In autumn 1939, Steuermann rejoined his home club Korona in the Soviet-occupied Sambor. However, the Polish club was dissolved by the Soviet secret police NKVD and a little later, with Soviet leadership, it was re-established as Dinamo Sambor. Steuermann played for him until shortly before the Wehrmacht invaded the region at the end of June 1941.

literature

  • Salka district : Unteachable heart. Memories of a life with 20th century artists. Frankfurt a. M. 2010. pp. 338-343, 399.
  • Thomas Urban : Black Eagles, White Eagles. German and Polish footballers at the heart of politics. Verlag Die Werkstatt, Göttingen 2011, ISBN 978-3-89533-775-8 , pp. 97-101.

Web links

  • Entry in the Central Database of the Names of Holocaust Victims at the Yad Vashem Memorial
  • Photo, Przegląd Sportowy, September 25, 1926, p. 6. ( online )
  • Caricature, Przegląd Sportowy, 23 June 1928, p. 4. ( online )

Individual evidence

  1. ^ A b Thomas Urban: Black eagle, white eagle. German and Polish footballers at the heart of politics. Göttingen 2011, p. 101.
  2. a b Salka district: Unteachable heart. Memories of a life with 20th century artists. Frankfurt a.
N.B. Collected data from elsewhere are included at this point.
-- ==== Sys2Proof/Machine/Operands.lean ====
section
/-!
DEFINITION. What a request's operands come to: rings, the kind, bounds and bracket tests, the resolution to a region word
range (Chapter 1), the wrapped read (Chapter 5), the accesses of each context and their cut into bursts (Chapter 4), the
words an access writes, and the item of a cursor (Chapter 9).
-/

namespace Sys2Proof.Machine

/-! ## Translation (Chapter 1) -/

/-- The weaker of two rings, the numerically larger (R12). -/
def weaker (a b : Ring) : Ring := if a.val ≤ b.val then b else a

/-- A ring is within a bracket (section 0-4). -/
def within (ring bracket : Ring) : Bool := decide (ring.val ≤ bracket.val)

/-- A READ of length `n` is wrapped under this descriptor (R73). -/
def Descriptor.wraps (d : Descriptor) (n : Nat) : Bool := decide (n = d.block) && decide (1 < d.block)

/-- The block base of the order block that holds region word address `a` (R74). -/
def blockBase (a block : Nat) : Nat := a - a % block

/-- The bounds test of R16 for a READ, at segment offset `f`, counted in full width. -/
def Descriptor.readInside (d : Descriptor) (f n : Nat) : Bool :=
  decide (f + n ≤ d.limit) &&
    (!d.wraps n ||
      decide (d.base ≤ blockBase (d.base + f) d.block) &&
        decide (blockBase (d.base + f) d.block + d.block ≤ d.base + d.limit))

/-- The bounds test of R16 for each request that takes a segment offset. -/
def Descriptor.inside (d : Descriptor) (k : ReqKind) (f n : Nat) : Bool :=
  match k with
  | .read => d.readInside f n
  | .write => decide (f + n ≤ d.limit)
  | .compareSwap => decide (f + 1 ≤ d.limit)
  | .append => true
  | .journalRestart => decide (1 ≤ f) && decide (f + 3 ≤ d.limit)
  | .cursorRead => decide (f + n ≤ d.limit * 4)
  | .cursorWrite => decide (f + n ≤ d.limit * 4)

/-- The bracket test of Table 1-3 on a segment that is not INDIRECT. -/
def Descriptor.admits (d : Descriptor) (k : ReqKind) (ring : Ring) : Bool :=
  match k with
  | .read => within ring d.readBracket
  | .write => within ring d.writeBracket
  | .compareSwap => within ring d.readBracket && within ring d.writeBracket
  | .append => within ring d.writeBracket
  | .journalRestart => within ring d.writeBracket
  | .cursorRead => within ring d.readBracket
  | .cursorWrite => within ring d.writeBracket

/-- The kind test of Table 1-4. -/
def kindAllowed (k : ReqKind) (seg : SegKind) : Bool :=
  match k, seg with
  | .read, .direct => true
  | .read, .indirect => true
  | .read, .journal => true
  | .write, .direct => true
  | .write, .indirect => true
  | .compareSwap, .direct => true
  | .compareSwap, .indirect => true
  | .append, .journal => true
  | .journalRestart, .journal => true
  | .cursorRead, .direct => true
  | .cursorWrite, .direct => true
  | _, _ => false

/-- Translation of a data request (R14): presence, kind, bounds, ring; the first failing test names the status. A request
on an INDIRECT segment is tested against its read bracket, with no bounds test (R13, R43). -/
def translateRequest (d : Descriptor) (k : ReqKind) (ring : Ring) (f n : Nat) : Option Status :=
  if d.kind = .absent then some .noSegment
  else if kindAllowed k d.kind = false then some .kindMismatch
  else if d.kind = .indirect then (if within ring d.readBracket then none else some .ringDenied)
  else if d.inside k f n = false then some .bounds
  else if d.admits k ring = false then some .ringDenied
  else none

/-- What a wrapped read fixes in its context (R73, R74), for a start address `s`. -/
def wrapOf (d : Descriptor) (n s : Nat) : Option Wrap :=
  if d.wraps n then some { order := d.order, block := d.block, base := blockBase s d.block, start := s % d.block } else none

/-- The fields of a context that the resolution of R17 and R47 sets, in stage MAIN, at segment offset `t`, for READ, WRITE
and COMPARE_SWAP of `n` words. -/
def Context.resolve (c : Context) (d : Descriptor) (t n : Nat) : Context :=
  let a := d.base + t
  let w := match c.kind with
    | .read => wrapOf d n a
    | _ => none
  let range := match c.kind, w with
    | .read, some w => (w.base, w.base + w.block)
    | .compareSwap, _ => (a, a + 1)
    | _, _ => (a, a + n)
  { c with
    stage := .main, state := .waiting, region := d.region, addr := a, first := range.1, last := range.2,
    length := (if c.kind = .compareSwap then 2 else n), progress := 0, result := List.replicate 64 0, wrap := w,
    pieces := none, scratch := [], parityOk := true }

/-- The fields of a context in stage LINK (Table 3-2). -/
def Context.toLink (c : Context) (d : Descriptor) : Context :=
  { c with
    stage := .link, state := .waiting, region := d.region, addr := d.base, first := d.base, last := d.base + 2,
    length := 2, progress := 0 }

/-! ## The hazard hold (R55) -/

/-- A context is a writer in its current stage (Table 4-1). -/
def Context.writer (c : Context) : Bool :=
  match c.stage, c.kind with
  | .link, _ => false
  | .main, .read => false
  | .main, .write => true
  | .main, .compareSwap => true
  | .main, .append => true
  | .main, .journalRestart => true
  | .main, .cursorRead => false
  | .main, .cursorWrite => true

/-- Two word ranges share a region word address. -/
def Context.overlaps (c e : Context) : Bool :=
  decide (max c.first e.first < min c.last e.last)

/-- The earlier context `e` holds the later context `c` (R55). -/
def Context.heldBy (c e : Context) : Bool := c.overlaps e && (c.writer || e.writer)

/-! ## Journal words (Table 12-10) -/

/-- The working values an append keeps in the first six words of its result buffer (Table 8-3): `c`, `fill`, `s`, `size`,
`next` and whether the hop has been made. -/
structure Working where
  c : Nat
  fill : Nat
  s : Nat
  size : Nat
  next : Nat
  hopped : Bool
  deriving DecidableEq, Repr

/-- The working values as the result buffer holds them (R113). -/
def Working.ofResult (l : List Word) : Working :=
  { c := (l.getD 0 0).toNat, fill := (l.getD 1 0).toNat, s := (l.getD 2 0).toNat, size := (l.getD 3 0).toNat,
    next := (l.getD 4 0).toNat, hopped := l.getD 5 0 != 0 }

/-- The result buffer with the working values in its first six words. -/
def Working.toResult (w : Working) (l : List Word) : List Word :=
  [word w.c, word w.fill, word w.s, word w.size, word w.next, if w.hopped then 1 else 0] ++ l.drop 6

/-- The offset field of an anchor word or next link: bits 0-23. -/
def offsetField (w : Word) : Nat := w.toNat % 16777216

/-- The fill of a progress word: bits 16-31. -/
def fillField (w : Word) : Nat := w.toNat / 65536

/-- The sequence number of a progress word, or the size of a size word: bits 0-15. -/
def lowHalf (w : Word) : Nat := w.toNat % 65536

/-- A progress word (Table 12-10). -/
def progressWord (fill s : Nat) : Word := word (s % 65536 + fill * 65536)

/-- A record header (Table 12-10, R112). -/
def recordHeader (src : SourceId) (n s : Nat) : Word := word (s % 65536 + n * 65536 + src.val * 16777216)

/-! ## Accesses (Table 4-2) -/

/-- An access: a run of region word addresses in one direction. -/
structure Access where
  addr : Nat
  len : Nat
  write : Bool
  deriving DecidableEq, Repr

/-- The access of an append's step (Table 8-2), in region word addresses. -/
def Context.appendAccess (c : Context) : Access :=
  let w := Working.ofResult c.result
  match c.step with
  | .anchorRead => { addr := c.addr, len := 1, write := false }
  | .headerRead => { addr := c.addr + w.c, len := 3, write := false }
  | .sizeRead => { addr := c.addr + (w.next + 1), len := 1, write := false }
  | .freshWrite => { addr := c.addr + w.next, len := 1, write := true }
  | .anchorWrite => { addr := c.addr, len := 1, write := true }
  | .recordWrite => { addr := c.addr + (w.c + w.fill), len := 1 + c.payload.length, write := true }
  | .commit => { addr := c.addr + w.c, len := 1, write := true }

/-- The access of JOURNAL_RESTART's step (R120). -/
def Context.restartAccess (c : Context) : Access :=
  match c.step with
  | .freshWrite => { addr := c.addr + c.opOffset, len := 1, write := true }
  | _ => { addr := c.addr, len := 1, write := true }

/-- The access a context makes or is to make next (Table 4-2). -/
def Context.access (c : Context) : Access :=
  match c.stage, c.kind with
  | .link, _ => { addr := c.addr, len := 2, write := false }
  | .main, .read => { addr := c.addr, len := c.length, write := false }
  | .main, .write => { addr := c.addr, len := c.length, write := true }
  | .main, .compareSwap => { addr := c.addr, len := 1, write := decide (c.progress ≠ 0) }
  | .main, .append => c.appendAccess
  | .main, .journalRestart => c.restartAccess
  | .main, .cursorRead => { addr := c.addr, len := c.length, write := false }
  | .main, .cursorWrite => { addr := c.addr, len := c.length, write := true }

/-- Cuts `n` words from `a` at the multiples of `b`, at most `fuel` bursts (R61). -/
def cutFuel : Nat → Nat → Nat → Nat → List Piece
  | 0, _, _, _ => []
  | _ + 1, _, _, 0 => []
  | fuel + 1, b, a, n + 1 =>
    let l := min (b - a % b) (n + 1)
    { addr := a, len := l, wrap := false } :: cutFuel fuel b (a + l) (n + 1 - l)

/-- The bursts of a linear access of `n` words from `a` at burst length `b` (R61). -/
def cut (b a n : Nat) : List Piece := cutFuel n b a n

/-- The plan of a wrapped read of start address `s` (R78 to R81). -/
def wrapPlan (cl : ClockGroup) (tm : TimingGroup) (w : Wrap) (s : Nat) : List Piece :=
  match w.order with
  | .rotate =>
    if cl.sync && tm.nativeWrap && tm.burst == w.block then [{ addr := s, len := w.block, wrap := true }]
    else cut tm.burst s (w.base + w.block - s) ++ cut tm.burst w.base (s - w.base)
  | .interchange => cut tm.burst w.base w.block

/-- The bursts of a context's next access, cut under the given profile (R61, R62, R78). -/
def Context.plan (c : Context) (cl : ClockGroup) (tm : TimingGroup) : List Piece :=
  match c.stage, c.kind, c.wrap with
  | .main, .read, some w => wrapPlan cl tm w c.addr
  | _, _, _ =>
    let a := c.access
    cut (if a.write && !cl.sync then 1 else tm.burst) a.addr a.len

/-! ## The item of a cursor (R128, R129) -/

/-- The rounded position of a byte position. -/
def roundedPos (p size : Nat) : Nat := p - p % size

/-- The words of an item: 2 for 8 bytes, else 1. -/
def itemWords (size : Nat) : Nat := if size = 8 then 2 else 1

/-- The byte enables of an item of `size` bytes whose first byte is at lane `lane`. -/
def itemLanes (lane size : Nat) : BitVec 4 :=
  if size = 1 then 1#4 <<< lane else if size = 2 then 3#4 <<< lane else 15#4

/-- The low and high word of the item read at rounded position `q` (R129). -/
def itemRead (q size : Nat) (w0 w1 : Word) : Word × Word :=
  if size = 8 then (w0, w1)
  else if size = 4 then (w0, 0)
  else if size = 2 then ((w0 >>> (8 * (q % 4))) &&& 0xFFFF#32, 0)
  else ((w0 >>> (8 * (q % 4))) &&& 0xFF#32, 0)

/-- What a CURSOR_WRITE puts on the bus for the word `k` of its item, with its byte enables (R129). -/
def itemWrite (q size : Nat) (payload : List Word) (k : Nat) : Word × BitVec 4 :=
  (payload.getD k 0 <<< (if size = 1 ∨ size = 2 then 8 * (q % 4) else 0), itemLanes (q % 4) size)

/-! ## Write data -/

/-- The word, and its byte enables, that a context writes to region word address `a` in its current access (R30, R34,
Table 8-2, R120, R129). -/
def Context.datum (c : Context) (a : Nat) : Word × BitVec 4 :=
  let w := Working.ofResult c.result
  match c.kind with
  | .write => (c.payload.getD (a - c.addr) 0, 15#4)
  | .compareSwap => (c.payload.getD 1 0, 15#4)
  | .append =>
    (match c.step with
     | .freshWrite => progressWord 3 w.s
     | .anchorWrite => word w.next
     | .recordWrite => (recordHeader c.source c.payload.length w.s :: c.payload).getD (a - (c.addr + (w.c + w.fill))) 0
     | .commit => progressWord (w.fill + 1 + c.payload.length) (w.s + 1)
     | _ => 0, 15#4)
  | .journalRestart =>
    (match c.step with
     | .freshWrite => progressWord 3 0
     | _ => word c.opOffset, 15#4)
  | .cursorWrite => itemWrite c.curRounded c.curSize c.payload (a - c.addr)
  | .read => (0, 0#4)
  | .cursorRead => (0, 0#4)

/-! ## Result placement -/

/-- The response position of the word at region word address `a` of a wrapped read (R75, R76). -/
def Wrap.position (w : Wrap) (a : Nat) : Nat :=
  match w.order with
  | .rotate => (a - w.base + w.block - w.start) % w.block
  | .interchange => (a - w.base) ^^^ w.start

/-- The place in the result buffer of the word read at region word address `a` (R29, R77). -/
def Context.position (c : Context) (a : Nat) : Nat :=
  match c.wrap with
  | some w => w.position a
  | none => a - c.addr

/-- Places the words of a completed read burst (R28, R77); an append keeps its words apart (R113). -/
def Context.place (c : Context) (ws : List (Nat × Word)) : Context :=
  if c.kind = .append then { c with scratch := c.scratch ++ ws.map Prod.snd }
  else { c with result := ws.foldl (fun l w => l.set (c.position w.1) w.2) c.result }

end Sys2Proof.Machine
end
M. 2010., p. 399.
  3. a b Salka district: Unteachable heart. Memories of a life with 20th century artists. Frankfurt a. M. 2010. p. 15.
  4. Salka Quarter: Unteachable Heart. Memories of a life with 20th century artists. Frankfurt a. M. 2010. p. 105.
  5. Salka Quarter: Unteachable Heart. Memories of a life with 20th century artists. Frankfurt a. M. 2010, p. 116.
  6. Salka Quarter: Unteachable Heart. Memories of a life with 20th century artists. Frankfurt a. M. 2010, p. 166.
  7. Salka Quarter: Unteachable Heart. Memories of a life with 20th century artists. Frankfurt a. M. 2010, p. 227.
  8. Salka Quarter: Unteachable Heart. Memories of a life with 20th century artists. Frankfurt a. M. 2010. p. 262.
  9. Salka Quarter: Unteachable Heart. Memories of a life with 20th century artists. Frankfurt a. M. 2010, p. 343.
  10. Salka Quarter: Unteachable Heart. Memories of a life with 20th century artists. Frankfurt a. M. 2010., p. 341.
  11. Salka Quarter: Unteachable Heart. Memories of a life with 20th century artists. Frankfurt a. M. 2010., p. 37.
  12. ^ A b Thomas Urban: Black eagle, white eagle. German and Polish footballers at the heart of politics. Göttingen 2011, p. 97
  13. Andrzej Gowarzewski: Lwów i Wilno w ektraklasie. Katowice 1997, p. 180.
  14. http://www.worldfootball.net/teams/legia-warszawa/1930/2/
  15. http://www.weltfussball.at/teams/legia-warszawa/1931/6/
  16. Przegląd Sportowy, September 18, 1926, p. 1. http://buwcd.buw.uw.edu.pl/e_zbiory/ckcp/p_sportowy/1926/numer037/imagepages/image1.htm (the editorial team has several Mistakes made: The two photos with Turkish players were exposed the wrong way round. And the names of the Polish team are listed from left to right and not, as noted in the caption, from right to left. So the helmsman is second from the right.)